> **Exercise directions**
Of all the lines below, output only those starting at the one with "def Obligations.HaltedCommandsAreStuck : Prop" and ending at the one with "blocks; otherwise it", both ends included, exactly as written.

Data excerpts: Begin

-- ==== Sys2Proof/Certificates/Slice0/Obligations.lean ====
section
/-! DEFINITION. The statements for the provers, from the numbered rules of the spec. A statement that rests on a choice of the
model says so and names the log entry. -/

open Sys2Proof Sys2Proof.Machine

/-! ## Reset, step, decoding -/

/-- 70_reset_and_hazards R164: the reset table, every row. AF_INIT and PAGING_INIT are OPEN constants. -/
def Obligations.ResetLeavesTheResetTable : Prop :=
  let e := State.reset
  e.sr = 0 ∧ e.sync = .unsynced ∧ (∀ k : Fin 104, e.hist[k] = []) ∧ e.cur = 0 ∧ e.bcnt = 0 ∧ e.bt = 0 ∧
    (∀ p : Fin 4, e.gval[p] = 0 ∧ e.gflg[p] = false) ∧ e.badg = 0 ∧ e.halted = false ∧ e.fault.codes = [] ∧
    e.suppress = true ∧ e.pimis = 0 ∧ e.st.pi = 0 ∧ e.st.lastSeen = 0 ∧ (∀ k : Fin 32, e.st.gstat[k] = 0) ∧
    e.st.unknown = 0 ∧ e.st.tp = none ∧ e.st.ta = none ∧ e.st.ms = none ∧ (∀ d : Fin 4, e.st.di[d] = none) ∧
    e.st.pty = none ∧ (∀ c : Fin 8, e.st.ps.cur[c] = none) ∧ e.st.ps.hist = [] ∧ e.st.ps.stamp = 0 ∧
    (∀ c : Fin 64, e.st.rt.buf[c] = none) ∧ e.st.rt.flag = none ∧ e.st.rt.arch = [] ∧ e.st.af = Config.afInit ∧
    e.st.pagingCfg = none ∧ e.st.pin = none ∧ e.st.ecc = none ∧ e.st.pagingOpc = none ∧
    (∀ n : Fin 8, e.st.slc[n] = none) ∧ e.st.clock = none ∧ e.st.eon = [] ∧ (∀ k : Fin 32, e.st.slot[k] = none) ∧
    e.paging = Config.pagingInit

/-- A command at the port (log 1) that decodes to an instruction is executed by one step, the port moved past it. -/
def Obligations.StepRunsTheDecodedCommand : Prop :=
  ∀ (s : State) (f : Frame) (rest : List PortItem) (i : Instr),
    s.port = .command f :: rest → decode (.command f) = .ok i → i.wf → step s = exec i { s with port := rest }

/-- 10_state R45, 20_memory R46 and R59, 70_reset_and_hazards R165: no step changes LT or a parameter; the host's port items
other than commands set TUNED_FREQ, or are refused as a change of LT or of a parameter. The port is the model's own (log 1). -/
def Obligations.OnlyTunedFreqMayChange : Prop :=
  (∀ s t : State, step s = .next t → t.lt = s.lt ∧ t.params = s.params) ∧
    ∀ (s : State) (rest : List PortItem) (khz : Option Nat) (lt : Memory) (p : Params),
      (s.port = .setFreq khz :: rest → step s = .next { s with tunedFreq := khz, port := rest }) ∧
        (s.port = .loadTable lt :: rest → step s = .refused .tableChange) ∧
          (s.port = .setParams p :: rest → step s = .refused .parameterChange)

/-- 30_encoding R60, R66, R69 and R73: words written out from the spec's tables and test vectors. -/
def Obligations.WrittenWordsDecode : Prop :=
  decode (.command (Frame.ofWord 0x12)) = .ok (.bit true) ∧
    decode (.command { Frame.ofWord 0xB4 with values := #v[0xF202, 0x0408, 0, 0x2043], bt := 104 }) =
      .ok (.groupIn #v[true, true, false, true] #v[0xF202, 0x0408, 0, 0x2043] 104) ∧
    decode (.command { Frame.ofWord 0x16 with keyA := ⟨1, 1, 302⟩, extent := 1 }) =
      .ok (.locOffset .neg ⟨1, 1, 302⟩ 1) ∧
    decode (.group (Group.of #v[true, true, true, true] #v[0xF202, 0xE81F, 0xF202, 0xC201] 7)) =
      .ok (.group14B ⟨false, 0, 0x1F, true, true, true, 0xF202, 0xF202, 0xC201, 7⟩) ∧
    decode (.tmc ⟨8, .A⟩ (Group.of #v[true, true, true, true] #v[0xF202, 0x8005, 0x51A4, 0xC363] 312)) =
      .ok (.tmcSubsequent ⟨8, .A⟩ 5 true 1 0x1A4 0xC363 312) ∧
    decode (.tmc ⟨8, .A⟩ (Group.of #v[true, true, true, true] #v[0xF202, 0x8008, 0x0ABC, 0x1234] 208)) =
      .ok (.tmcSingle ⟨8, .A⟩ 0 false false 1 700 0x1234 208) ∧
    decode (.record ⟨8, .A⟩ [false, true, true, false, false, false, true, false, true, false, true, false]) =
      .ok (.alertcL6 ⟨8, .A⟩ 0x2A) ∧
    decode (.eon 13 0xC201 0x4005) = .ok (.eon14aV13 0xC201 0x4005) ∧
    decode (.tuning ⟨8, .A⟩ 4 0x4142 0x4344) = .ok (.tmcTuningV4 ⟨8, .A⟩ 0x4142 0x4344)

/-- Decode and encode agree on every well-formed instruction of all six tables. -/
def Obligations.DecodeOfEncodeIsTheInstruction : Prop :=
  ∀ i : Instr, i.wf → decode (encode i) = .ok i

/-! ## Whole-machine rules -/

/-- The invariant of `Safety.lean` holds at reset. -/
def Obligations.ResetMeetsTheInvariant : Prop := Inv State.reset

/-- The invariant of `Safety.lean` is kept by every step from every state that meets it. -/
def Obligations.EveryStepKeepsTheInvariant : Prop :=
  ∀ s t : State, Inv s → step s = .next t → Inv t

/-- 10_state R42: a step only appends to the four output streams; RESET retracts nothing. -/
def Obligations.OutputStreamsOnlyGrow : Prop :=
  ∀ s t : State, step s = .next t →
    s.events <+: t.events ∧ s.groups <+: t.groups ∧ s.synclog <+: t.synclog ∧ s.tmcout <+: t.tmcout

/-- 10_state R15 to R24 and 41_synchronizer R94: only BIT and RESET write BSYNC's state and streams; BIT advances BT by exactly
1 and RESET clears it. -/
def Obligations.OnlyBitAndResetWriteBsync : Prop :=
  ∀ (i : Instr) (s t : State), exec i s = .next t →
    ((∀ b, i ≠ .bit b) → i ≠ .reset → SameBsync s t) ∧ (∀ b, i = .bit b → t.bt = s.bt + 1) ∧ (i = .reset → t.bt = 0)

/-- 10_state R25 and R26, 41_synchronizer R93 and 60_exceptions R156: EOS sets HALTED and RESET clears it, and nothing else
changes it; no instruction but RESET removes a reason from FAULT, and one that adds a reason has no other effect. -/
def Obligations.HaltedAndFaultChangeOnlyAsRuled : Prop :=
  ∀ (i : Instr) (s t : State), exec i s = .next t →
    (i = .eos → t.halted = true) ∧ (i = .reset → t.halted = false ∧ t.fault = ⟨false, false⟩) ∧
      (i ≠ .reset →
        (i ≠ .eos → t.halted = s.halted) ∧
        (s.fault.badOp = true → t.fault.badOp = true) ∧ (s.fault.ltCycle = true → t.fault.ltCycle = true) ∧
        (t.fault ≠ s.fault → ∃ r, t = { s with fault := s.fault.add r, reply := .fault r }))

/-! ## Commands -/

/-- 60_exceptions R156: an illegal op code adds BAD_OP to FAULT, returns the fault, and has no other effect, halted or not. -/
def Obligations.IllegalOpCodesRaiseBadOp : Prop :=
  ∀ s : State,
    let t : State := { s with fault := { s.fault with badOp := true }, reply := .fault .badOp }
    exec .reserved0 s = .next t ∧ exec .reserved9 s = .next t ∧ exec .reservedA s = .next t ∧
      exec .reservedB s = .next t ∧ exec .reservedC s = .next t ∧ exec .reservedD s = .next t ∧
      exec .reservedE s = .next t ∧ exec .reservedF s = .next t

/-- 70_reset_and_hazards R163: RESET, in every state: the reset values, the streams, LT and the parameters kept. That
TUNED_FREQ and the port are kept is the model's reading (log 11, log 1). -/
def Obligations.ResetCommandResult : Prop :=
  ∀ s : State, exec .reset s = .next
    { State.reset with
      events := s.events, groups := s.groups, synclog := s.synclog, tmcout := s.tmcout
      tunedFreq := s.tunedFreq, params := s.params, lt := s.lt, port := s.port, reply := .done }

/-- 41_synchronizer R93: EOS emits LOST for a tracked station, then EOS, and halts; a second EOS is stuck. -/
def Obligations.EosResult : Prop :=
  ∀ s : State,
    (s.halted = true → exec .eos s = .fault .stuckHalted) ∧
    (s.halted = false → exec .eos s = .next
      { s with
        events := s.events ++ (if s.st.pi = 0 then [] else [⟨s.bt, .lost s.st.pi⟩]) ++ [⟨s.bt, .eos⟩]
        halted := true
        reply := .done })

/-- 20_memory R58: SNAPSHOT returns the image of the state and changes nothing, halted or not. That the image is the engine
alone, without TUNED_FREQ, the parameters, LT and the port, is the model's reading (log 27). -/
def Obligations.SnapshotResult : Prop :=
  ∀ s : State, exec .snapshot s = .next { s with reply := .image s.toEngine }

/-- 60_exceptions R157: while HALTED = 1 six commands are stuck, RESET and SNAPSHOT are accepted, and an illegal op code still
gives BAD_OP. -/
def Obligations.HaltedCommandsAreStuck : Prop :=
  ∀ (s : State) (b neg : Bool) (flags : Vector Bool 4) (values : Vector Word 4) (bt : BitTime) (dir : Dir)
    (k k' : LocKey) (sec : Option LocKey) (extent : BitVec 32), s.halted = true →
    exec (.bit b) s = .fault .stuckHalted ∧ exec .eos s = .fault .stuckHalted ∧
      exec (.groupIn flags values bt) s = .fault .stuckHalted ∧ exec (.locOffset dir k extent) s = .fault .stuckHalted ∧
      exec (.locEnclosing k sec) s = .fault .stuckHalted ∧ exec (.locCompare neg k k') s = .fault .stuckHalted ∧
      Runs (exec .reset s) ∧ Runs (exec .snapshot s) ∧
      ∀ i ∈ [Instr.reserved0, .reserved9, .reservedA, .reservedB, .reservedC, .reservedD, .reservedE, .reservedF],
        exec i s = .next { s with fault := { s.fault with badOp := true }, reply := .fault .badOp }

/-- 42_group_dispatch R101: while suppressed, a group without a valid non-zero PI changes nothing. -/
def Obligations.SuppressedGroupChangesNothing : Prop :=
  ∀ (s : State) (flags : Vector Bool 4) (values : Vector Word 4) (bt : BitTime),
    s.halted = false → s.suppress = true → (flags[0] = false ∨ values[0] = 0) →
      exec (.groupIn flags values bt) s = .next { s with reply := .done }

/-- 42_group_dispatch R100 to R102 and R104: PI_STEP in its four cases, on any group with a valid non-zero PI: a first PI, the
tracked PI, a tolerated mismatch, and a change of station. After a tolerated mismatch the group is skipped, whatever its other
blocks; otherwise it runs the row of its block 1, or counts as unknown without one. -/
def Obligations.PiStepResult : Prop :=
  ∀ (s : State) (flags : Vector Bool 4) (values : Vector Word 4) (bt : BitTime),
    s.halted = false → flags[0] = true → values[0] ≠ 0 →
    let pi := values[0]
    let result := exec (.groupIn flags values bt) s
    let tolerated : Prop := s.st.pi ≠ 0 ∧ pi ≠ s.st.pi ∧ s.pimis + 1 ≤ s.params.piTolerance
    let u : State :=
      if s.st.pi = 0 then
        { s with
          st := { s.st with pi := pi, lastSeen := bt }
          pimis := 0, suppress := false, events := s.events ++ [⟨bt, .tuned pi⟩] }
      else if pi = s.st.pi then { s with st := { s.st with lastSeen := bt }, pimis := 0, suppress := false }
      else
        { s with
          st := { Station.fresh with pi := pi, lastSeen := bt }
          pimis := 0, suppress := false, events := s.events ++ [⟨bt, .lost s.st.pi⟩, ⟨bt, .tuned pi⟩] }
    (tolerated → result = .next { s with pimis := s.pimis + 1, reply := .done }) ∧
      (¬ tolerated → flags[1] = false →
        result = .next { u with st := { u.st with unknown := u.st.unknown + 1 }, reply := .done }) ∧
      (¬ tolerated → flags[1] = true → ∃ i t, decode (.group (Group.of flags values bt)) = .ok i ∧ exec i u = .next t ∧
        result = .next { t with reply := .done })

/-- 42_group_dispatch R99, R101, R102 and R104: once PI_STEP has left the gate open, a group whose block 1 is valid runs its
group-type row, and any other is counted as unknown; where the gate is shut the group does nothing more. A group without a
valid non-zero PI takes no PI_STEP. -/
def Obligations.OpenGateRunsTheGroupRow : Prop :=
  ∀ (s : State) (flags : Vector Bool 4) (values : Vector Word 4) (bt : BitTime),
    let g := Group.of flags values bt
    s.halted = false →
      (gateShut g (piStage g s) = false →
        ∃ t, exec (.groupIn flags values bt) s = .next { t with reply := .done } ∧
          (∀ i, decode (.group g) = .ok i → exec i (piStage g s) = .next t) ∧
            (flags[1] = false →
              t = { piStage g s with st := { (piStage g s).st with unknown := (piStage g s).st.unknown + 1 } })) ∧
      (gateShut g (piStage g s) = true →
        exec (.groupIn flags values bt) s = .next { piStage g s with reply := .done }) ∧
      ((flags[0] = false ∨ values[0] = 0) → piStage g s = s)

/-! ## The bit synchronizer -/

/-- 41_synchronizer R87 and R88: unsynchronised, a bit before the guard or without a match only shifts and counts. -/
def Obligations.BitWithoutMatchOnlyShifts : Prop :=
  ∀ (s : State) (b : Bool), s.halted = false → s.sync = .unsynced →
    ((s.bt + 1).toNat < 26 ∨ pos (syndrome (srAfter b s)) = none) →
      exec (.bit b) s = .next { s with sr := srAfter b s, bt := s.bt + 1, reply := .done }

/-- 41_synchronizer R88: a match is recorded in its bucket, older entries purged, while the count is within the threshold.
The age is taken modulo 2^64 (log 16). -/
def Obligations.BitRecordsItsMatch : Prop :=
  ∀ (s : State) (b : Bool) (p : Fin 4) (key : Fin 104) (bucket : List BitTime),
    s.halted = false → s.sync = .unsynced → 26 ≤ (s.bt + 1).toNat → pos (syndrome (srAfter b s)) = some p →
      (key.val : Int) = (((s.bt + 1).toNat : Int) - 26 * p.val) % 104 →
      bucket = s.hist[key].filter (fun t => decide ((s.bt + 1 - t).toNat ≤ 520)) ++ [s.bt + 1] → bucket.length ≤ 2 →
        exec (.bit b) s = .next
          { s with sr := srAfter b s, bt := s.bt + 1, hist := s.hist.set key bucket, reply := .done }

/-- 41_synchronizer R88 and R89: the match that exceeds the threshold declares synchronisation. The age is taken modulo 2^64
(log 16). -/
def Obligations.BitDeclaresSynchronisation : Prop :=
  ∀ (s : State) (b : Bool) (p : Fin 4) (key : Fin 104) (bucket : List BitTime),
    s.halted = false → s.sync = .unsynced → 26 ≤ (s.bt + 1).toNat → pos (syndrome (srAfter b s)) = some p →
      (key.val : Int) = (((s.bt + 1).toNat : Int) - 26 * p.val) % 104 →
      bucket = s.hist[key].filter (fun t => decide ((s.bt + 1 - t).toNat ≤ 520)) ++ [s.bt + 1] → 2 < bucket.length →
        exec (.bit b) s = .next
          { s with
            sr := srAfter b s, bt := s.bt + 1, sync := .synced, cur := p + 1, bcnt := 0, badg := 0
            gval := if p = 3 then #v[0, 0, 0, 0] else (#v[0, 0, 0, 0]).set p ((srAfter b s).extractLsb' 10 16)
            gflg := if p = 3 then #v[false, false, false, false] else (#v[false, false, false, false]).set p true
            hist := Vector.replicate 104 []
            synclog := s.synclog ++ [.acquired (s.bt + 1) p], reply := .done }

/-- 41_synchronizer R90: synchronised, a bit that does not end a block shifts and counts; the 26th bit of block A, B or C stores
the block, valid exactly when its syndrome matches its own position, and advances the cursor. -/
def Obligations.BitFramesABlock : Prop :=
  ∀ (s : State) (b : Bool), s.halted = false → s.sync = .synced →
    (s.bcnt < 25 →
      exec (.bit b) s = .next { s with sr := srAfter b s, bt := s.bt + 1, bcnt := s.bcnt + 1, reply := .done }) ∧
    (s.bcnt = 25 → s.cur ≠ 3 →
      exec (.bit b) s = .next
        { s with
          sr := srAfter b s, bt := s.bt + 1, bcnt := 0, cur := s.cur + 1
          gval := s.gval.set s.cur ((srAfter b s).extractLsb' 10 16)
          gflg := s.gflg.set s.cur (matchAt (syndrome (srAfter b s)) s.cur), reply := .done })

Data excerpts: End

> **Response below**
def Obligations.HaltedCommandsAreStuck : Prop :=
  ∀ (s : State) (b neg : Bool) (flags : Vector Bool 4) (values : Vector Word 4) (bt : BitTime) (dir : Dir)
    (k k' : LocKey) (sec : Option LocKey) (extent : BitVec 32), s.halted = true →
    exec (.bit b) s = .fault .stuckHalted ∧ exec .eos s = .fault .stuckHalted ∧
      exec (.groupIn flags values bt) s = .fault .stuckHalted ∧ exec (.locOffset dir k extent) s = .fault .stuckHalted ∧
      exec (.locEnclosing k sec) s = .fault .stuckHalted ∧ exec (.locCompare neg k k') s = .fault .stuckHalted ∧
      Runs (exec .reset s) ∧ Runs (exec .snapshot s) ∧
      ∀ i ∈ [Instr.reserved0, .reserved9, .reservedA, .reservedB, .reservedC, .reservedD, .reservedE, .reservedF],
        exec i s = .next { s with fault := { s.fault with badOp := true }, reply := .fault .badOp }

/-- 42_group_dispatch R101: while suppressed, a group without a valid non-zero PI changes nothing. -/
def Obligations.SuppressedGroupChangesNothing : Prop :=
  ∀ (s : State) (flags : Vector Bool 4) (values : Vector Word 4) (bt : BitTime),
    s.halted = false → s.suppress = true → (flags[0] = false ∨ values[0] = 0) →
      exec (.groupIn flags values bt) s = .next { s with reply := .done }

/-- 42_group_dispatch R100 to R102 and R104: PI_STEP in its four cases, on any group with a valid non-zero PI: a first PI, the
tracked PI, a tolerated mismatch, and a change of station. After a tolerated mismatch the group is skipped, whatever its other
blocks; otherwise it runs the row of its block 1, or counts as unknown without one. -/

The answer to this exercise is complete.